/-- R29, R114: a swap takes out an active gang all of whose cells wait on long events, the one that issued longest ago, and brings in a gang
outside the active set with a cell that is ready; while it runs neither issues, and at its end they have exchanged places.

Constructors of `Instr` whose completion this states: gangSwap, gangSwapEnd. -/
def Obligations.GangSwaps : Prop := ∀ s core,
  let u := coreAt s core
  let last := fun g => (tabGet u.lastIssued g).getD 0
  let leaves := fun g => g ∈ activeSet s core ∧ ∀ e ∈ cellsOfGang s core g, longWait s e.2 = true ∧ inGroup s e.1 core = false
  let comes := fun g => g ∈ heldGangs s core ∧ g ∉ activeSet s core ∧ ∃ e ∈ cellsOfGang s core g, readyApart s e.1 e.2 = true
  (u.swapping ≠ none → Idle (.gangSwap core) s) ∧
  (u.swapping = none → (∀ g, ¬ leaves g) ∨ (∀ g, ¬ comes g) → Idle (.gangSwap core) s) ∧
  (u.swapping = none → (∃ g, leaves g) → (∃ g, comes g) → ∃ t o i, exec (.gangSwap core) s = .next t ∧ leaves o ∧ comes i ∧
    (∀ g, leaves g → last o ≤ last g) ∧ OnlyCore s t core { u with swapping := some (o, i), active := activeSet s core } ∧
    o ∉ issuingGangs t core ∧ i ∉ issuingGangs t core) ∧
  (u.swapping = none → Idle (.gangSwapEnd core) s) ∧
  (∀ o i, u.swapping = some (o, i) → ∃ t, exec (.gangSwapEnd core) s = .next t ∧
    OnlyCore s t core { u with swapping := none, active := (u.active.filter (· != o)) ++ [i], swappedIn := tabPut u.swappedIn i u.cyc })

/-- R235, R238, R239, R244, R249: a sequenced packet takes the next sequence of its field when it leaves the causal port: its back-link is
the last sequence sent to that home, its vector the port's knowledge with that sequence as its own entry. While a NACK is
outstanding, the window is shut, or a stamp may not go, nothing leaves.

R238, R246: a read request leaves with the port's knowledge as its requirement, joined with the stamp of what its operation has read
already, and takes no sequence. An access homed in the field
itself sends nothing; what its port is short of it asks for.

Constructors of `Instr` whose completion this states: causalPacketSend. -/
def Obligations.CausalSends : Prop :=
  (∀ s a x d, tabGet s.accs a = some x → x.phase = .issued → x.sequencedKind = true →
    orderPasses s a x = true → accHome s x = some d → d ≠ x.field → budgetAdmits s x.core (homeBytes s x) x.pa = true →
    let f := x.field
    let p := pairAt s f d
    let w := ((fieldAt s f).w + 1) % 2 ^ 20
    (portOpen s f d = false → Idle (.causalPacketSend a) s) ∧
    (p.nacked ≠ [] → portOpen s f d = false) ∧
    (w % 2 ^ 16 = 0 → (∃ e ∈ fieldIds, e ≠ f ∧ fieldGone s e = false ∧
      serLe ((w + 2 ^ 20 - 2 ^ 18) % 2 ^ 20) (pairAt s f e).beaconAcked = false) → portOpen s f d = false) ∧
    (portOpen s f d = true →
      LeavesPort (.causalPacketSend a) s f d ((fieldAt s f).know.set f w) (.write a w p.lastSent (!p.sentAny)) fun t =>
        SameMemory s t ∧ (fieldAt t f).w = w ∧ (fieldAt t f).know = (fieldAt s f).know.set f w ∧
        (fieldAt t f).horizon = (fieldAt s f).horizon.set f w ∧ (pairAt t f d).lastSent = w ∧ (pairAt t f d).sentAny = true ∧
        tabGet t.accs a = some { x with phase := .sent } ∧
        (w % 2 ^ 16 = 0 → ∀ e ∈ fieldIds, e ≠ f → fieldGone s e = false →
          ∃ n k, tabGet t.pkts n = some k ∧ k.src = f ∧ k.dst = e ∧ k.body = .beacon w (pairAt t f e).lastSent))) ∧
  (∀ s a x d, tabGet s.accs a = some x → x.phase = .issued → x.onPeer = false →
    orderPasses s a x = true → accHome s x = some d →
    let f := x.field
    (x.sequencedKind = false → x.requires = true → d ≠ f → budgetAdmits s x.core (homeBytes s x) x.pa = true →
      (fieldGone s f = true ∨ (pairAt s d f).dead = true → Idle (.causalPacketSend a) s) ∧
      (fieldGone s f = false → (pairAt s d f).dead = false →
        LeavesPort (.causalPacketSend a) s f d (joinVec (fieldAt s f).know x.stamp) (.read a) fun t =>
          SameMemory s t ∧ (fieldAt t f).w = (fieldAt s f).w ∧ (fieldAt t f).know = (fieldAt s f).know ∧
          tabGet t.accs a = some { x with phase := .sent })) ∧
    (d = f → x.sequencedKind = true ∨ x.requires = true → lostEntry s f f (fieldAt s f).know = none →
      ∃ t, exec (.causalPacketSend a) s = .next t ∧ SameMemory s t ∧ t.accs = s.accs ∧ (fieldAt t f).w = (fieldAt s f).w ∧
        ∀ g ∈ fieldIds, g ≠ f → (pairAt s f g).queryOut = false → (pairAt s f g).frozen = false → (pairAt s f g).dead = false →
          fieldGone s g = false → (∀ w ∈ (fieldAt s f).early, w.src ≠ g) →
          (∀ p ∈ (fieldAt s f).undecoded, isWriteFrom s g p = false) → ∀ r, shortOf s f g = some r → NewPacket s t f g (.query r)))
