/-! ## An entry given up (R182, R270, R276) -/

/-- The log entry as its disposition finds it: an acquire of what the writing field knows (R294). -/
def releasedEntry (s : State) (from_ : Nat) (e : LogEntry) : LogEntry := { e with need := (fieldAt s from_).know, waiting := true }

/-- The state in which a disposition takes effect. -/
def disposing (s : State) (from_ g i : Nat) (e : LogEntry) : State :=
  updCore s g fun u => { u with log := tabPut u.log i (releasedEntry s from_ e) }

section
variable {s : State} {g i : Nat} {e : LogEntry} {a : Access} {m : Member} (h : Waits s g i e a m)
include h

/-- The disposition of an entry that keeps an access of a member that is in takes effect at once. -/
theorem disposeEntry_of_waits (from_ act : Nat) : disposeEntry s from_ g i act = applyAct (disposing s from_ g i e) g i act := by
  have hout : ((memberAt s e.member).map isOutMember).getD false = false := by rw [h.member]; exact h.inside.1
  unfold disposeEntry
  simp only [h.entry, h.waiting, hout]
  rfl

theorem applyAct_disposing (from_ act : Nat) : applyAct (disposing s from_ g i e) g i act =
    (if act == 0 then replayEntry (disposing s from_ g i e) g i (releasedEntry s from_ e) a
     else if act == 1 then deliverLog (disposing s from_ g i e) (releasedEntry s from_ e) a
     else dropAccess (disposing s from_ g i e) e.acc a) := by
  have hlog : tabGet (coreAt (disposing s from_ g i e) g).log i = some (releasedEntry s from_ e) := by
    rw [disposing, coreAt_updCore_same]
    exact tabGet_tabPut_same ..
  have hacc : tabGet (disposing s from_ g i e).accs (releasedEntry s from_ e).acc = some a := h.acc
  unfold applyAct
  simp only [hlog, hacc]
  rfl

theorem kind_ne_ioWrite_of_waits (w : Bool) : a.kind ≠ .ioWrite w := by
  rcases h.kind with hk | hk <;> rw [hk] <;> nofun

theorem not_vld_of_waits : (a.kind == .vld) = false := by
  rcases h.kind with hk | hk <;> rw [hk] <;> rfl

/-- The access of the entry is gone, its entry is free, and its member stands as it did. -/
theorem gaveUp_dropAccess {s1 : State} (ha : s1.accs = s.accs) (hm : s1.members = s.members) :
    GivenUp (dropAccess s1 e.acc a) g e ∧
      ∃ v, memberAt (dropAccess s1 e.acc a) e.member = some v ∧ Calmly (Keyed s1.members) m v := by
  obtain ⟨hcore, hmember, -⟩ := h.here
  have hacc : tabGet s1.accs e.acc = some a := by rw [ha, h.acc]
  have hret : tabGet (retireAcc s1 a).accs e.acc = some a := by rw [accs_retireAcc, hacc]
  have he : abandonAcc s1 e.acc = finishAcc (retireAcc s1 a) e.acc := by
    simp only [abandonAcc, hacc, not_vld_of_waits h]
    rfl
  obtain ⟨v, hv, hset⟩ := ((aside_retireAcc s1 a).members.trans (membersSettle_finishAcc hret)).member e.member m
    (by rw [memberAt_of_members hm, h.member])
  have hcalm := hset.calm (by rw [h.inside.2.2.1]; nofun)
  have hswait : (v.wait == .swait e.acc) = false := by
    rw [beq_eq_false_iff_ne]
    refine hcalm.wait.elim (fun e' => ?_) fun hb => hb.ne_swait _
    rw [e', h.inside.2.2.1]
    nofun
  have hd : dropAccess s1 e.acc a = finishAcc (retireAcc s1 a) e.acc := by
    unfold dropAccess releaseSwait
    rw [he, hmember]
    simp only [hv, hswait]
    rfl
  rw [hd]
  refine ⟨⟨?_, fun x hx => ?_⟩, v, hv, hcalm⟩
  · have hk : Keyed (retireAcc s1 a).accs := by rw [accs_retireAcc, ha]; exact h.keyed.2
    exact (accsFrom_drop_finishAcc hret).absent (keyed_tabDrop hk _) (tabGet_tabDrop_same hk _)
  · rw [log_finishAcc hret, logWithout, if_pos hcore.symm] at hx
    simpa using (List.mem_filter.mp hx).2
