/-- One source tile of a load: its header, or the untiled operand and the tile's place in it, and the tensor exponent
(R342). -/
structure LoadSrc where
  hdr  : Hdr
  flat : Option (Desc × Nat × Nat)
  texp : Int
deriving DecidableEq, Repr

/-- An entry of an array's load queue (R101). `seq` is its place in program order. -/
structure LoadJob where
  seq      : Nat
  layout   : Nat
  srcs     : List LoadSrc
  guard    : Guard
  consumed : Bool
  busy     : Bool
  built    : Option (Plane × Plane)
deriving DecidableEq, Repr

/-- An entry of an array's step queue (Table 11-2). -/
inductive ArrKind
  | pass (mode : Nat) (next : Bool) (accm : Bool) (base v : Nat) (rowEn colEn : BitVec 64) (colDesc : Desc) (colRow : Nat)
      (texp : Int)
  | exportTile (tile : Nat) (add : Bool)
  | clear (row n : Nat)
  | save (tile n : Nat) (d : Desc)
  | restore (tile n : Nat) (d : Desc) (texp : Int)
deriving DecidableEq, Repr

/-- A queued array step with its place in program order, the settings at its decode (R53), its guard and, for a pass,
whether the array has accepted it (R94) and which load it consumes (R102). -/
structure ArrOp where
  seq      : Nat
  kind     : ArrKind
  nc       : NumCtl
  guard    : Guard
  accepted : Bool
  load     : Option Nat
deriving DecidableEq, Repr

/-- One MAC array (R84, R101 to R105). `loaded` is the completed load in the shadow plane that no NEXT pass has started
on, by its place in program order; `taken` says that an accepted NEXT pass has consumed it; `swap` a swap still to take
place (R103); `rejected` the passes refused before their feed ran (R126); `accInt` that the cell accumulators hold
INT32. -/
structure ArrSt where
  p0      : Plane
  p1      : Plane
  active  : Bool
  loaded  : Option Nat
  taken   : Bool
  fp32    : Bool
  swap    : Bool
  loadq   : List LoadJob
  opq     : List ArrOp
  rejected : List Nat
  acc     : SMap W32
  accInt  : Bool
  bistPending : Bool
  bistRunning : Bool
  bistSince   : Nat
deriving DecidableEq, Repr

def ArrSt.reset : ArrSt :=
  { p0 := .none, p1 := .none, active := false, loaded := none, taken := false, fp32 := false, swap := false, loadq := [],
    opq := [], rejected := [], acc := [], accInt := false, bistPending := false, bistRunning := false, bistSince := 0 }

/-- The vector source of a feed (Table 11-6, FEED). -/
inductive FeedSrc
  | desc (d : Desc) (row : Nat) (first : Nat) (texp : Int)
  | window (rec : BitVec 512) (first : Nat) (tap : Nat)
  | gather (g : Nat)
deriving DecidableEq, Repr

/-- A feed waiting at its feeder (R123, R128). -/
structure FeedJob where
  seq     : Nat
  members : Nat
  src     : FeedSrc
  v       : Nat
  guard   : Guard
deriving DecidableEq, Repr

/-- The states of a fill (R133). -/
inductive FillState | free | open | closed | issued
deriving DecidableEq, Repr

def FillState.code : FillState → Nat
  | .free => 0 | .open => 1 | .closed => 2 | .issued => 3

/-- One fill of a gathering context. -/
structure Fill where
  st       : FillState
  reserved : NSet
  present  : NSet
  due      : Nat
  closedAt : Nat
deriving DecidableEq, Repr

def Fill.free : Fill := ⟨.free, [], [], 0, 0⟩

/-- One gathering context: two fills and the order in which fills became ISSUED (R137). -/
structure FgCtx where
  f0    : Fill
  f1    : Fill
  order : List Nat
deriving DecidableEq, Repr

def FgCtx.reset : FgCtx := ⟨.free, .free, []⟩

/-- One belay context (R159 to R172): BELAY_STATn and the rows and credits it holds; `given` counts the credits a stage of another
device holds of it (R167). -/
structure BelayCtx where
  state    : Nat
  reason   : Nat
  rows     : Nat
  hops     : Nat
  failLink : Nat
  ctlA     : W64
  ctlB     : W64
  flag     : Option Nat
  wrap     : Bool
  seq      : Nat
  credits  : Nat
  bufs     : List BelayRow
  recvd    : Nat
  since    : Nat
  given    : Nat
deriving DecidableEq, Repr

def BelayCtx.reset : BelayCtx := ⟨0, 0, 0, 0, 0, 0, 0, none, false, 0, 0, [], 0, 0, 0⟩

/-- A row that a stage has sent and that its next stage has not yet received (R173): the sending stage as its receiver
names it, the core, array (kind 0) and device it goes to, and the row. -/
structure BelayMsg where
  src    : BelaySrc
  kind   : Nat
  toId   : Nat
  toCore : Nat
  toDev  : Nat
  row    : BelayRow
deriving DecidableEq, Repr

/-- A job of the sieve job queue (R184, R199). A dispatched tile comes with its header as the dispatcher read it; a SOP
step's tile is named by the address of its header pair. -/
inductive SieveKind
  | disp (w : StepWord) (ta tb : Desc) (xa xb xc xd : Nat) (ea eb : Int)
  | spmm (hdr : Option Hdr) (addr : Nat) (ea : Int) (panel : Desc) (eb : Int) (k0 m res : Nat) (transposed along turn : Bool)
  | sddmm (w : StepWord) (mask a b out : Desc) (em ea eb : Int) (xa xb : Nat)
  | spgemm (w : StepWord) (ta tb tc : Desc) (ea eb : Int) (xa xb : Nat)
  | intersect (ta tb : Desc) (ea eb : Int) (xa xb res : Nat)
  | sort (w : StepWord) (ta tc : Desc) (ea : Int) (xa xb len : Nat)
  | drain (res : Nat) (d : Desc) (row : Nat)
  | clear (res n : Nat)
deriving DecidableEq, Repr

/-- A queued sieve step. -/
structure SieveJob where
  seq   : Nat
  kind  : SieveKind
  nc    : NumCtl
  cut   : Nat
  guard : Guard
  fromDisp : Bool
deriving DecidableEq, Repr

/-- A dispatch step in progress (R180 to R184): the K tile and N block it reads next, the blocks that have had an array
pass, the members of the current round with their blocks and SET or ADD, how many array steps it has issued, and the next
block to look at once all tiles are routed. -/
structure DispSt where
  job    : SieveJob
  kb     : Nat
  b      : Nat
  had    : NSet
  round  : List (Nat × Nat × Bool)
  n      : Nat
  cb     : Nat
deriving DecidableEq, Repr

/-- A value waiting to be added into a result tile element: the order of these adds is not fixed (R196). -/
structure Addend where
  v     : Fv
  isInt : Bool
  wrap  : Bool
deriving DecidableEq, Repr

/-- A triple of the merge tree (R207). -/
structure Triple where
  line : Nat
  pos  : Nat
  val  : Fv
deriving DecidableEq, Repr

/-- A merge buffer: the output tile it belongs to, its triples, and how the compressor writes it (R207, R209). -/
structure MergeTile where
  i       : Nat
  j       : Nat
  triples : List Triple
  td      : Desc
  ety     : EType
  isInt   : Bool
  sr      : Bool
  target  : Bool
  pol     : Bool
  nc      : NumCtl
  cut     : Nat
deriving DecidableEq, Repr

/-- The sieve engine (R184, R195, R207). Result tile t element (r, c) is at 4096 t + 64 r + c: its value and the adds made
since. `routed` are dispatch steps whose tiles are all routed; `merge` are the tiles in the two merge buffers, `stalled` those whose
triples wait for one (R209); `merging` is the guard of the job whose output tiles these are. -/
structure SieveSt where
  jobs    : List SieveJob
  disp    : Option DispSt
  routed  : List SieveJob
  res     : SMap W32
  adds    : SMap (List Addend)
  merge   : List MergeTile
  stalled : List MergeTile
  merging : Option Guard
deriving DecidableEq, Repr

def SieveSt.reset : SieveSt := ⟨[], none, [], [], [], [], [], none⟩

/-- A queued vector step: its word, the operands it read at issue (R320) and the tensor exponents of ta, tb, tc, ta1, ta2,
tc1, tc2 (R342). -/
structure VecJob where
  seq   : Nat
  w     : StepWord
  ta    : Desc
  tb    : Desc
  tc    : Desc
  ta1   : Desc
  ta2   : Desc
  tc1   : Desc
  tc2   : Desc
  xa    : W64
  xb    : W64
  nc    : NumCtl
  cut   : Nat
  guard : Guard
  exps  : List Int
deriving DecidableEq, Repr

/-- An encoded tile in a tile buffer (R245): payload words, header, where they go and the flag the step names. -/
structure TileBuf where
  payload : List Byte
  payAddr : Nat
  hdr     : BitVec 256
  hdrAddr : Nat
  flag    : Option Nat
deriving DecidableEq, Repr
◇ ◇ ◇
> **GOAL OF THE EXERCISE**
Check every line of the records above for the string "Table". Copy those that hold it.

> **EXERCISE SOLUTION**
/-- An entry of an array's step queue (Table 11-2). -/
/-- The vector source of a feed (Table 11-6, FEED). -/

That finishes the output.